Content starts
-- ==== Sys2Proof/Machine/Ops.lean ====
section
/-! DEFINITION. The named operations over the SRAM, the journal, the per-window registers, the event queue, the receipt
slots and the deadline counters. -/

namespace Sys2Proof.Machine

/-! ## Sparse cells in canonical form

Addresses strictly rising, and no entry equal to what an unlisted address reads as. -/

/-- What the cell at `a` holds; `d` where none is listed. -/
def cellsGet {α : Type} (d : α) : List (Nat × α) → Nat → α
  | [], _ => d
  | (k, v) :: t, a => if k = a then v else cellsGet d t a

/-- The cells with `v` at `a`; a value equal to `d` removes the entry. -/
def cellsSet {α : Type} [DecidableEq α] (d : α) : List (Nat × α) → Nat → α → List (Nat × α)
  | [], a, v => if v = d then [] else [(a, v)]
  | (k, x) :: t, a, v =>
    if a < k then (if v = d then (k, x) :: t else (a, v) :: (k, x) :: t)
    else if a = k then (if v = d then t else (a, v) :: t)
    else (k, x) :: cellsSet d t a v

/-- Every address is above `lo`, the addresses rise, and no entry equals `d`. -/
def cellsWfFrom {α : Type} [DecidableEq α] (d : α) : Nat → List (Nat × α) → Bool
  | _, [] => true
  | lo, (k, v) :: t => lo ≤ k && v ≠ d && cellsWfFrom d (k + 1) t

/-- The canonical form. -/
def cellsWf {α : Type} [DecidableEq α] (d : α) (m : List (Nat × α)) : Bool := cellsWfFrom d 0 m

/-! ## The SRAM (log 4) -/

/-- What a byte of SRAM that nothing has written reads as (log 4). -/
def Memory.unlisted : Byte := 0#8

/-- The SRAM is in canonical form. -/
def Memory.wf (m : List Host.Cell) : Bool := cellsWf Memory.unlisted m

/-- The key of lane `n` of the word at `a` (log 4). -/
def laneKey (a : Addr) (n : Nat) : Nat := 4 * a.toNat + n

/-- Lane `n` of the word at `a`. -/
def Memory.readLane (m : List Host.Cell) (a : Addr) (n : Nat) : Byte := cellsGet Memory.unlisted m (laneKey a n)

/-- The word at `a`, lane 3 most significant (R176). -/
def Memory.readWord (m : List Host.Cell) (a : Addr) : Word :=
  Memory.readLane m a 3 ++ Memory.readLane m a 2 ++ Memory.readLane m a 1 ++ Memory.readLane m a 0

/-- Lane `n` of the word at `a` written, if `lanes` enables it. -/
def Memory.writeLane (m : List Host.Cell) (a : Addr) (lanes : Lanes) (x : Word) (n : Nat) : List Host.Cell :=
  if lanes.getLsbD n then cellsSet Memory.unlisted m (laneKey a n) (x.extractLsb' (8 * n) 8) else m

/-- The enabled lanes of the word at `a` written. -/
def Memory.write (m : List Host.Cell) (a : Addr) (lanes : Lanes) (x : Word) : List Host.Cell :=
  Memory.writeLane (Memory.writeLane (Memory.writeLane (Memory.writeLane m a lanes x 0) a lanes x 1) a lanes x 2) a
    lanes x 3

/-! ## Per-window registers -/

/-- Window `w`'s register. -/
def winGet {α : Type} (v : Vector α 8) (w : Win) : α := v[w.val]

/-- The registers with window `w`'s replaced. -/
def winSet {α : Type} (v : Vector α 8) (w : Win) (x : α) : Vector α 8 := v.set w.val x

/-- The lowest-numbered window that satisfies `p`. -/
def firstWin (p : Win → Bool) : Option Win := allWins.find? p

/-- Window `w`'s descriptor. -/
def State.desc (s : State) (w : Win) : Descriptor := winGet s.ret.descriptors w

/-- Window `w`'s transaction entry, absent while it is disabled (R1). -/
def State.entry (s : State) (w : Win) : Option Entry := winGet s.ret.entries w

/-- Window `w` is enabled: it has an entry (R1). -/
def State.enabled (s : State) (w : Win) : Bool := (s.entry w).isSome

/-- Window `w`'s transaction state, absent while it is disabled. -/
def State.txnState (s : State) (w : Win) : Option TxnState := (s.entry w).map Entry.state

/-- Window `w`'s entry replaced. -/
def State.setEntry (s : State) (w : Win) (e : Option Entry) : State :=
  { s with ret.entries := winSet s.ret.entries w e }

/-- Window `w`'s deadline counter. -/
def State.counter (s : State) (w : Win) : Counter := winGet s.main.counters w

/-- Window `w`'s deadline counter replaced. -/
def State.setCounter (s : State) (w : Win) (c : Counter) : State :=
  { s with main.counters := winSet s.main.counters w c }

/-- Window `w`'s receipt slot. -/
def State.slot (s : State) (w : Win) : ReceiptSlot := winGet s.main.slots w

/-- Window `w`'s receipt slot replaced. -/
def State.setSlot (s : State) (w : Win) (x : ReceiptSlot) : State := { s with main.slots := winSet s.main.slots w x }

/-- Window `w` is in the pending set (R100). -/
def State.isPending (s : State) (w : Win) : Bool := winGet s.main.pendSet w

/-- Window `w` joins or leaves the pending set (R101, R102). -/
def State.setPending (s : State) (w : Win) (b : Bool) : State :=
  { s with main.pendSet := winSet s.main.pendSet w b }

/-- The SRAM replaced. -/
def State.setSram (s : State) (m : List Host.Cell) : State := { s with sram := m }

/-- The journal replaced. -/
def State.setJournal (s : State) (j : Journal) : State := { s with ret.journal := j }

/-- The access record replaced. -/
def State.setAccess (s : State) (a : Option Access) : State := { s with main.access := a }

/-! ## The event queue (R170) -/

/-- The queue takes posts: not in FAILING (R144), and in RETAINING there is no main well. -/
def State.mainRuns (s : State) : Bool := s.power = .active || s.power = .recovering

/-- The mask enables the kind (R164). -/
def State.kindEnabled (s : State) (k : EventKind) : Bool := s.ret.kindMask.getLsbD k.code

/-- A block posts an event, and the queue takes the post whole (R170). -/
def State.post (s : State) (k : EventKind) (w : Option Win) (detail : Word) : State :=
  if !s.mainRuns then s
  else if !s.kindEnabled k then s
  else if s.main.queue.length < Config.queueCapacity then
    { s with
      main.queue := s.main.queue ++ [{ kind := k, window := w, detail := detail, stamp := s.main.stamp }] }
  else { s with main.overrun := true }

/-! ## Receipts (R129 to R131) -/

/-- A receipt is handed on to window `w`'s slot. In FAILING it is discarded (R129). A PENDING receipt is superseded,
with its event (R130); a receipt handed to a WRITING slot supersedes nothing (R131). -/
def State.handOn (s : State) (w : Win) (o : ReceiptOutcome) (r : ReceiptReason) (seq : Byte) (count : Nat) : State :=
  if !s.mainRuns then s
  else match s.slot w with
    | .pending old _ =>
      (s.setSlot w (.pending (receiptWord o r seq true w count) (s.desc w).receiptWord)).post .receiptSuperseded
        (some w) (detailSuperseded old)
    | .empty | .writing => s.setSlot w (.pending (receiptWord o r seq false w count) (s.desc w).receiptWord)

/-! ## Deadline counters (R122, R124) -/

/-- Load for seq `q` with deadline `d`; a deadline of 0 loads no counter. -/
def Counter.load (_ : Counter) (d : Nat) (q : Byte) : Counter := if d = 0 then .absent else .running d q

/-- Reload with deadline `d`. -/
def Counter.reload (c : Counter) (d : Nat) : Counter :=
  match c with
  | .running _ q => .running d q
  | .absent | .frozen _ _ | .spent _ => c

/-- Freeze; an outstanding expiry is withdrawn and the counter frozen with 0. -/
def Counter.freeze (c : Counter) : Counter :=
  match c with
  | .running r q => .frozen r q
  | .spent q => .frozen 0 q
  | .absent | .frozen _ _ => c

/-- Resume; a counter frozen with 0 is SPENT at once, with a new expiry request. -/
def Counter.resume (c : Counter) : Counter :=
  match c with
  | .frozen r q => if r = 0 then .spent q else .running r q
  | .absent | .running _ _ | .spent _ => c

/-- Resume and reload with deadline `d`. -/
def Counter.resumeReload (c : Counter) (d : Nat) : Counter :=
  match c with
  | .running _ q => .running d q
  | .frozen _ q => .running d q
  | .absent | .spent _ => c

/-- Discard; an outstanding expiry is withdrawn. -/
def Counter.discard (_ : Counter) : Counter := .absent

/-- One tick: a RUNNING counter is lowered by one; lowered to 0 it is SPENT (R124). -/
def Counter.tick (c : Counter) : Counter :=
  match c with
  | .running r q => if r ≤ 1 then .spent q else .running (r - 1) q
  | .absent | .frozen _ _ | .spent _ => c

/-! ## The oscillator (R118; log 12) -/

/-- The oscillator after one more microsecond event: every hundredth is a tick, every thousandth a millisecond event. -/
def Oscillator.next (o : Oscillator) : Oscillator :=
  let m := (o.micros + 1) % 1000
  { micros := m, tickDue := decide (m % 100 = 0), milliDue := decide (m = 0) }

/-- The oscillator runs: VDD is not lost (R118; log 30). -/
def State.clockRuns (s : State) : Bool := s.vdd ≠ .belowSwitchover

/-- The Deadline Unit's counters take the tick (R124). -/
def State.takeTick (s : State) : State :=
  { s with main.counters := s.main.counters.map Counter.tick, osc.tickDue := false }

/-- The stamp counter takes the millisecond event, wrapping from 65535 to 0 (R119); in RETAINING the main well is held
in reset (R146, R147). -/
def State.takeMillisecond (s : State) : State :=
  { s with main.stamp := if s.power = .retaining then s.main.stamp else s.main.stamp + 1, osc.milliDue := false }

/-- What is due of a tick and a millisecond event is taken, before another microsecond event falls. -/
def State.takeDue (s : State) : State :=
  let t := if s.osc.tickDue then s.takeTick else s
  if t.osc.milliDue then t.takeMillisecond else t

/-- Window `w`'s deadline length in ticks, from its descriptor (R121). -/
def State.deadline (s : State) (w : Win) : Nat := (s.desc w).deadline.toNat

/-! ## The undo journal (file 02) -/

/-- The ring position after `p` (R28). -/
def nextPos (p : Nat) : Nat := (p + 1) % Config.journalSlots

/-- The ring position before `p` (R104). -/
def prevPos (p : Nat) : Nat := (p + (Config.journalSlots - 1)) % Config.journalSlots

/-- A LIVE slot (R30). -/
def Slot.live (x : Slot) : Bool := x.valid && !x.voided

/-- A VOIDED slot (R30). -/
def Slot.isVoided (x : Slot) : Bool := x.valid && x.voided

/-- The slot at position `p`. -/
def Journal.slot (j : Journal) (p : Nat) : Slot := cellsGet Slot.clear j.slots p

/-- The slot at position `p` replaced. -/
def Journal.setSlot (j : Journal) (p : Nat) (x : Slot) : Journal :=
  { j with slots := cellsSet Slot.clear j.slots p x }

/-- Position `p` lies inside the occupied span, which begins at the tail (R28). -/
def Journal.inSpan (j : Journal) (p : Nat) : Bool :=
  p < Config.journalSlots && (p + Config.journalSlots - j.tail) % Config.journalSlots < j.occ

/-- The journal is full (R36). -/
def Journal.full (j : Journal) : Bool := j.occ = Config.journalSlots

/-- How many LIVE records name window `w`. -/
def Journal.liveCount (j : Journal) (w : Win) : Nat :=
  (j.slots.filter fun c => c.2.live && c.2.window = w).length

/-- One shift of the check code's register (R41): generator x^8 + x^2 + x + 1. -/
def checkShift (r : Byte) : Byte := if r.msb then (r <<< 1) ^^^ 0x07#8 else r <<< 1

/-- A byte shifted into the register, most significant bit first (R41; log 18). -/
def checkByte (r b : Byte) : Byte := Nat.repeat checkShift 8 (r ^^^ b)

/-- The ten bytes the check code covers, in order (R41). -/
def checkBytes (w : Win) (ordinal : Nat) (a : Addr) (old : Word) : List Byte :=
  [BitVec.ofNat 8 w.val, byteOf ordinal 2 0, byteOf ordinal 2 1, byteOf a.toNat 3 0, byteOf a.toNat 3 1,
    byteOf a.toNat 3 2, byteOf old.toNat 4 0, byteOf old.toNat 4 1, byteOf old.toNat 4 2, byteOf old.toNat 4 3]

/-- The check code of a record: preset FFh, no inversion (R41). -/
def checkCode (w : Win) (ordinal : Nat) (a : Addr) (old : Word) : Byte :=
  (checkBytes w ordinal a old).foldl checkByte 0xFF#8

/-- A record's stored check code agrees with the one recomputed from its fields (R42). -/
def Slot.checks (x : Slot) : Bool := x.check = checkCode x.window x.ordinal x.addr x.old

/-- The body of a new record (R33, R34): every field and the check code written, both marks clear. -/
def recordBody (w : Win) (ordinal : Nat) (a : Addr) (old : Word) (lanes : Lanes) : Slot :=
  { window := w, ordinal := ordinal, addr := a, old := old, lanes := lanes, valid := false, voided := false,
    check := checkCode w ordinal a old }

/-- The body step of an append, at the head (R33). -/
def Journal.appendBody (j : Journal) (x : Slot) : Journal := j.setSlot j.head x

/-- The mark step of an append (R33): the valid mark set, the head advanced, the occupancy raised. -/
def Journal.appendMark (j : Journal) : Journal :=
  let k := j.setSlot j.head { j.slot j.head with valid := true }
  { k with head := nextPos j.head, occ := j.occ + 1 }

/-- One slot reclaimed at the tail (R40). -/
def Journal.reclaimOne (j : Journal) : Journal :=
  let k := j.setSlot j.tail { j.slot j.tail with valid := false, voided := false }
  { k with tail := nextPos j.tail, occ := j.occ - 1 }

/-- The reclaim of R40, over at most `fuel` slots. -/
def Journal.reclaimUpTo : Nat → Journal → Journal
  | 0, j => j
  | fuel + 1, j =>
    if j.occ ≠ 0 && (j.slot j.tail).isVoided then Journal.reclaimUpTo fuel j.reclaimOne else j

/-- The reclaim of R40: it stops at the first LIVE record or when the occupancy reaches 0. -/
def Journal.reclaim (j : Journal) : Journal := Journal.reclaimUpTo j.occ j

/-- The single void of the LIVE record at `p`, with its reclaim (R38). -/
def Journal.voidOne (j : Journal) (p : Nat) : Journal :=
  if (j.slot p).live then (j.setSlot p { j.slot p with voided := true }).reclaim else j

/-- A listed slot with its voided mark set if it is a LIVE record of `w`. -/
def voidCell (w : Win) (c : Nat × Slot) : Nat × Slot :=
  if c.2.live && c.2.window = w then (c.1, { c.2 with voided := true }) else c

/-- The void-all for window `w`, with its reclaim (R39). With a count of 0 while a LIVE record that has decayed names
`w`, R39's first sentence (every LIVE record of `w`) and its last (a count of 0 voids nothing) differ: the model follows
the first (DESIGN CHOICE, log 32). -/
def Journal.voidAll (j : Journal) (w : Win) : Journal :=
  Journal.reclaim { j with slots := j.slots.map (voidCell w) }

/-- The discard made at the start of RECOVERING (R50). -/
def Journal.discard (j : Journal) : Journal := if j.occ < Config.journalSlots then j.setSlot j.head Slot.clear else j

/-! ## Free values -/

/-- The next `n` free values are used up (log 29). -/
def State.useFree (s : State) (n : Nat) : State := { s with freeCount := s.freeCount + n }

end Sys2Proof.Machine
end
Content ends
-- What is required --
Find each line in the records holding the string "before" and show it.

-- Output of the task --
/-- What is due of a tick and a millisecond event is taken, before another microsecond event falls. -/
/-- The ring position before `p` (R104). -/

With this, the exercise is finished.